* Aim of the exercise:
After locating the line that contains "(foldSlices (elementBefore s slot jb i j)" in the data below, set down exactly that line and each one after it through the line that contains "let ends := fun", and nothing more.

* Source records:

-- ==== Sys2Proof/Machine/Contexts.lean ====
section
/-!
DEFINITION. Taking a context off the device and back (17 R347 to R351), kills (17 R352, 11 R229), and the watchdog (08
R183).
-/
namespace Sys2Proof.Machine

/-! ## Records of the device about a context -/

/-- Posts the records that a context has produced, in order. -/
def postProduced (ctx : Nat) : Nat → State → State
  | 0, s => s
  | n + 1, s => postProduced ctx n (postOldest ctx s)

/-- A kill begins: every crew of the context stops issuing (17 R352). -/
def beginKill (ctx : Nat) (s : State) : State := modCtx ctx (fun x => { x with status := .killing }) s

/-- A kill by the device: a record with cause 0x14 or 0x15 is delivered to the host (17 R335, R352). -/
def killWith (ctx cause va : Nat) (s : State) : State :=
  let r := produce ctx (recordWords 0xFFFF 0 false true false cause ctx 0 va 0 0 0) true true false s
  beginKill ctx (postProduced ctx (tgetD r.1.contexts ctx default).fq.produced.length r.1)

/-- Whether a context's watchdog has run out. -/
def watchdogDue (x : Context) : Bool :=
  x.counts && x.wdLimit != 0 && decide (x.wdLimit ≤ x.wdCount)

/-- WATCHDOG_EXPIRY (08 R183, 17 R352). The watchdog has reached its limit: record 0x14, and the context is killed. -/
def execWatchdogExpiry (ctx : Nat) (s : State) : Host.Outcome State Fault Refusal :=
  .next (match tget s.contexts ctx with
    | some x => if watchdogDue x then killWith ctx 0x14 0 s else s
    | none => s)

/-! ## The end of a kill (17 R352, 11 R229) -/

/-- Sectors of memory that a killed operation may or may not have written: any subset, by free choices. -/
def mixSectors (old new : State) : State :=
  let took := fun (a : Nat) => Config.freeBit old.nonce (a / 16) 5
  { old with
    mem := new.mem.filterMap (fun e => if took e.1 then some e else (tget old.mem e.1).map (fun b => (e.1, b)))
    memPoison := (new.memPoison.filter took).foldl sadd (old.memPoison.filter (fun a => !took a))
    voids := new.voids
    packs := new.packs
    shadow := new.shadow
    nonce := new.nonce + 8 }

/-- A killed context's copy stops: of its sector writes, any subset has taken place (13 R284). -/
def lostCopy (slot : Nat) (s : State) (cp : Copy) : State :=
  if writesMemory cp then mixSectors s ((partsLeft cp).foldl (fun s n => copyStep slot cp.id n s) s) else s

/-- Of the pending stores of a killed crew to memory, any subset is lost. -/
def lostStores (s : State) (c : Crew) : State :=
  (c.pend.zipIdx).foldl (fun s p =>
    if p.1.cluster.isNone && Config.freeBit s.nonce p.2 6 then performPending p.1 s else s)
    { s with nonce := s.nonce + 8 }
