/-- The loop instructions of the MATRIX family, with the kind of their job and their checks. -/
def loopForms : List ((Sel → Sel → Instr) × JobKind × (Crew → List Word → BlockCheck)) :=
  [(.mma, .mma, fun c j => mmaCheck c false j), (.mmas, .mmas, fun c j => mmaCheck c true j), (.mrast, .mrast, rastCheck),
   (.mfilt, .mfilt, filtCheck)]

/-- The job and post words of a loop instruction; s31 as its second operand stands for words of zero. -/
def jobWords (i : Instr) (a b : Sel) (g : Group) (s : State) : List Word × List Word :=
  ((List.range 16).map (fun n => reads i g s g.lead (a.toNat + n)),
   (List.range 8).map (fun n => if b.toNat = 127 then 0 else reads i g s g.lead (b.toNat + n)))


/-- The launch of a crew of a seam, with its identity (08 R166). -/
def launchIs (s : State) (slot id : Nat) (l : Launch) : Prop :=
  ∃ m ix k, (crewAt s slot).role = .seam m ix k ∧ id = (tgetD s.seams m default).launch ∧ l = tgetD s.launches id default

/-- The queue control register after SPAWN or SPAWNN: COUNT, STATUS and QUEUE (08 R185). -/
def queueControl (count status q : Nat) : Word := BitVec.ofNat 32 (count * 65536 + status * 256 + q)

/-- The members of the TASK family that need a launch (08 R184). -/
def launchMembers (i : Instr) : Prop :=
  ∃ a b : Sel, i = .spawn a b ∨ i = .spawnn a b ∨ i = .cancelchk a ∨ i = .lvlrd a b ∨ i = .lvlcancel b ∨ i = .seedrd a

/-- The crew control registers as words, by number (17 R343). -/
def controlWords (s : State) (slot n : Nat) (j : Nat) : Word :=
  let c := crewAt s slot
  let half := fun (x : DWord) => x.extractLsb' (32 * j) 32
  match n with
  | 0 => c.fpctl
  | 1 => c.crewctl
  | 2 => c.viewV
  | 3 => c.viewT
  | 4 => c.viewA
  | 5 => c.tstream
  | 6 => half (clusterAt s (slot / 192)).bankMode
  | _ => half c.spill

/-- Words of spec/ with what they stand for: those of the assembled loop and the two further encodings at the end of
02_encoding.md, and words of other formats put together from 02 R34, R37 and R38, field by field. -/
def sampleWords : List (Word × Word × Instr) :=
  [(0x80105011, 0, .ldw 4 10 2 1), (0x04143071, 0, .imul 5 6 7 false 1), (0x00203091, 0, .iadd 8 6 9 false 1),
   (0x00204050, 0, .iadd 8 8 5 false 0), (0x00306040, 0, .iadd 12 12 4 false 0), (0x200C1FF8, 0, .iaddi 3 3 0xFF 0),
   (0x46441808, 0, .icmp 1 1 3 0 true 0), (0xC05FFFB8, 0, .bra 1 false 0x3FFF7 0),
   (0x44500000, 0x3F800000, .lit 20 0 0x3F800000), (0xCE000000, 0, .nop 0), (0, 0, .iadd 0 0 0 false 0),
   (0b1010000_0000101_0000110_1100011_1_011#32, 0, .aadd 5 6 99 true 3),
   (0b0110111_0000010_0000100_0000110_0_000#32, 0, .dadd 2 4 6 false 0),
   (0b1101011_0000001_0000010_0000011_0101#32, 0, .shflx 1 2 3 5),
   (0b1111010_0000000_1100000_1110000_0000#32, 0, .mma 96 112),
   (0b1111101_0000101_0000000_1100001_0000#32, 0, .sleep 97)]

/-- The sum of the bits of the threads' lanes that a record names (17 R334). -/
def recordMask (ks : List Nat) : Nat := (ks.map (fun k => 2 ^ k)).sum

/-- No thread of the device waits at SYWAIT. -/
def noSyncWaiter (s : State) : Prop :=
  ∀ e ∈ s.crews, ∀ t ∈ e.2.threads, ∀ cl off va g n, t.2.run ≠ .waiting (.sync cl off va g n)

/-- An accumulator element of a matrix job before a step: what its latest step gave; before the first, +0 where INIT clears it, else
what the register holds (14 R295, 10 R197). -/
def elementBefore (s : State) (slot : Nat) (jb : Job) (i j : Nat) : Nat :=
  let w0 := recWord jb.j 0
  match jb.acc[i]? with
  | some row => (row.getD j default).1
  | none => if bitAt w0 19 = true then 0 else accElem (crewAt s slot) (bits w0 18 16) i j

/-- What a matrix job's accumulator element becomes in a step of MMA: the element before, with the slices of the step's products
added (14 R294, R295). -/
def mmaElement (s : State) (slot : Nat) (jb : Job) (i j : Nat) : Nat :=
  let n := stepValid jb.j jb.step (stepElems (sideA jb.j).fmt)
  (foldSlices (elementBefore s slot jb i j)
    (denseTerms (isIntFmt (sideA jb.j).fmt) (isIntFmt (sideB jb.j).fmt) ((sideA jb.j).row s slot jb.step i n)
      ((sideB jb.j).row s slot jb.step j n)).1).1

/-- A request comes, through a port that is up, from a peer that its queue pair names, for a context that stands. -/
def served (s : State) (h : NetHdr) (x : Context) : Prop :=
  acceptsFrom s h = true ∧ portUp s (peerAt s (h.dqp / 4096) (h.dqp % 4096)) = true ∧
    tget s.contexts (h.dqp / 4096) = some x ∧ x.status ≠ .killing

/-- A message of `n` bytes to a range of a context's addresses meets no page that it cannot use. -/
def rangeFree (s : State) (ctx va n : Nat) (write : Bool) : Prop :=
  (pageStarts va n).any inRegion = false ∧ rangeCause s ctx va n write = none

/-- An answer has gone out, and with an acknowledgement of `n` bytes the queue pair expects the packets after them. -/
def answered (s t : State) (h : NetHdr) (a : Answer) (n : Nat) : Prop :=
  t.outbox = s.outbox ++ [.answer h.dqp a] ∧
    (peerAt t (h.dqp / 4096) (h.dqp % 4096)).expected =
      BitVec.ofNat 32 (((peerAt s (h.dqp / 4096) (h.dqp % 4096)).expected.toNat + packetsOf n) % 2 ^ 24)


/-- The record with which the device kills a context, as it is delivered to the host (17 R334, R335, R352). -/
def killRecord (x : Context) (ctx cause va : Nat) : FaultRec :=
  ⟨x.fq.nextSeq, recordWords 0xFFFF 0 false true false cause ctx 0 va 0 0 0, true, true, false⟩

/-- What an action on record `n` does for thread `k` of crew `x`, which is `u` and parked with it (17 R345): retry at the same
instruction; skip to the one after it, which LIT and RECRUIT with their literal word put off by two words, or, for a record
whose PC names a clause header, an end; kill, in a helper of its recruiter; and with 3, the thread stays parked. -/
def actedOn (act n x k : Nat) (u : Thread) (s t : State) : Prop :=
  let ends := fun j => ∃ v, threadAt (crewAt t x) j = some v ∧ v.run = .exited
  (act = 0 → ∃ v, threadAt (crewAt t x) k = some v ∧ v.run = .running ∧ v.pc = u.pc) ∧
  (act = 1 → trises (crewAt s x).threads = true →
    (∀ j v, threadAt (crewAt s x) j = some v → v.run = .parked n → v.clause ≠ none) → ∀ cl, u.clause = some cl →
    let major := (cl.words.getD ((u.pc - cl.header) / 4 - 1) 0).toNat / 2 ^ 25
    ∃ v, threadAt (crewAt t x) k = some v ∧ v.run = .running ∧
      v.pc = nextPc u.pc (if major = 0x22 ∨ major = 0x74 then 2 else 1)) ∧
  (act = 1 → u.clause = none → k < 32 → u.helper = none → ends k) ∧
  (act = 2 → k < 32 → u.helper = none → ends k) ∧
  (act = 2 → ∀ h r, u.helper = some h → threadAt (crewAt s x) h.recruiter = some r → r.helper = none → ends h.recruiter) ∧
  (act = 3 → ∃ v, threadAt (crewAt t x) k = some v ∧ v.run = .parked n)

/-- A crew that is placed in a half of a partition waits for the lanes of the half that helpers hold, and for none else (07 R160). -/
def waitsForLanes (s : State) (slot half : Nat) (waits : Bool) : Prop :=
  let held := holdersOf s slot (fun x => x / 32 == half)
  (held = [] → waits = false) ∧
    (held ≠ [] → (∀ e ∈ held, ((threadAt (crewAt s e.1) e.2).bind (·.helper)).isSome = true) → waits = true)

/-- A saved context whose state comes back whole: nothing of its save area is damaged or stored over (17 R348, R350). -/
def savedWhole (s : State) (x : Context) (v : SavedCtx) : Prop :=
  x.saved = some v ∧ x.corrupt = false ∧ s.memPoison.any (inArea v) = false ∧
    s.badReads.any (fun q => inArea v (16 * q)) = false ∧ s.mem.any (fun e => inArea v e.1) = false

/-- The crews and banks of a saved context stand on the device again, at the places that `m` gives: each crew with its
registers, each thread with its PC, its predicates and its wait, a sleep with the clocks that remained; each cluster with its
bytes, its FIFOs and its modes (17 R349). -/
def broughtBack (ctx : Nat) (v : SavedCtx) (m : Moves) (s t : State) : Prop :=
  (∀ old c, (old, c) ∈ v.crews → c.ctx = ctx → ∃ slot d, (old, slot) ∈ m.slots ∧ tget t.crews slot = some d ∧
    (d.ctx, d.role, d.viewV, d.viewT, d.viewA) = (c.ctx, c.role, c.viewV, c.viewT, c.viewA) ∧
    (d.sregs, d.space, d.fpctl, d.crewctl, d.key) = (c.sregs, c.space, c.fpctl, c.crewctl, c.key) ∧
    (d.tstream, d.spill, d.mstatus, d.jobs) = (c.tstream, c.spill, c.mstatus, c.jobs) ∧
    ∀ k u, tget c.threads k = some u → ∃ w, threadAt d k = some w ∧ w.pc = u.pc ∧ w.preds = u.preds ∧
      (u.run = .running → w.run = .running) ∧ (∀ n, u.run = .parked n → w.run = .parked n) ∧
      ∀ a l, u.run = .waiting (.sleep a l) → ∃ n, w.run = .waiting (.sleep (a + n) l)) ∧
  ∀ old k, tget v.clusters old = some k → ∃ cl, (old, cl) ∈ m.clusters ∧
    (clusterAt t cl).owner = some ctx ∧ (clusterAt t cl).banks = k.banks ∧ (clusterAt t cl).fifos = k.fifos ∧
    ∀ b, b < 32 → bankModeOf (clusterAt s cl) b ≠ 3 → bankModeOf (clusterAt t cl) b =
      if bankModeOf k b = 1 ∨ bankModeOf k b = 2 then bankModeOf k b else 0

* Task response:
  (foldSlices (elementBefore s slot jb i j)
    (denseTerms (isIntFmt (sideA jb.j).fmt) (isIntFmt (sideB jb.j).fmt) ((sideA jb.j).row s slot jb.step i n)
      ((sideB jb.j).row s slot jb.step j n)).1).1

/-- A request comes, through a port that is up, from a peer that its queue pair names, for a context that stands. -/
def served (s : State) (h : NetHdr) (x : Context) : Prop :=
  acceptsFrom s h = true ∧ portUp s (peerAt s (h.dqp / 4096) (h.dqp % 4096)) = true ∧
    tget s.contexts (h.dqp / 4096) = some x ∧ x.status ≠ .killing

/-- A message of `n` bytes to a range of a context's addresses meets no page that it cannot use. -/
def rangeFree (s : State) (ctx va n : Nat) (write : Bool) : Prop :=
  (pageStarts va n).any inRegion = false ∧ rangeCause s ctx va n write = none

/-- An answer has gone out, and with an acknowledgement of `n` bytes the queue pair expects the packets after them. -/
def answered (s t : State) (h : NetHdr) (a : Answer) (n : Nat) : Prop :=
  t.outbox = s.outbox ++ [.answer h.dqp a] ∧
    (peerAt t (h.dqp / 4096) (h.dqp % 4096)).expected =
      BitVec.ofNat 32 (((peerAt s (h.dqp / 4096) (h.dqp % 4096)).expected.toNat + packetsOf n) % 2 ^ 24)


/-- The record with which the device kills a context, as it is delivered to the host (17 R334, R335, R352). -/
def killRecord (x : Context) (ctx cause va : Nat) : FaultRec :=
  ⟨x.fq.nextSeq, recordWords 0xFFFF 0 false true false cause ctx 0 va 0 0 0, true, true, false⟩

/-- What an action on record `n` does for thread `k` of crew `x`, which is `u` and parked with it (17 R345): retry at the same
instruction; skip to the one after it, which LIT and RECRUIT with their literal word put off by two words, or, for a record
whose PC names a clause header, an end; kill, in a helper of its recruiter; and with 3, the thread stays parked. -/
def actedOn (act n x k : Nat) (u : Thread) (s t : State) : Prop :=
  let ends := fun j => ∃ v, threadAt (crewAt t x) j = some v ∧ v.run = .exited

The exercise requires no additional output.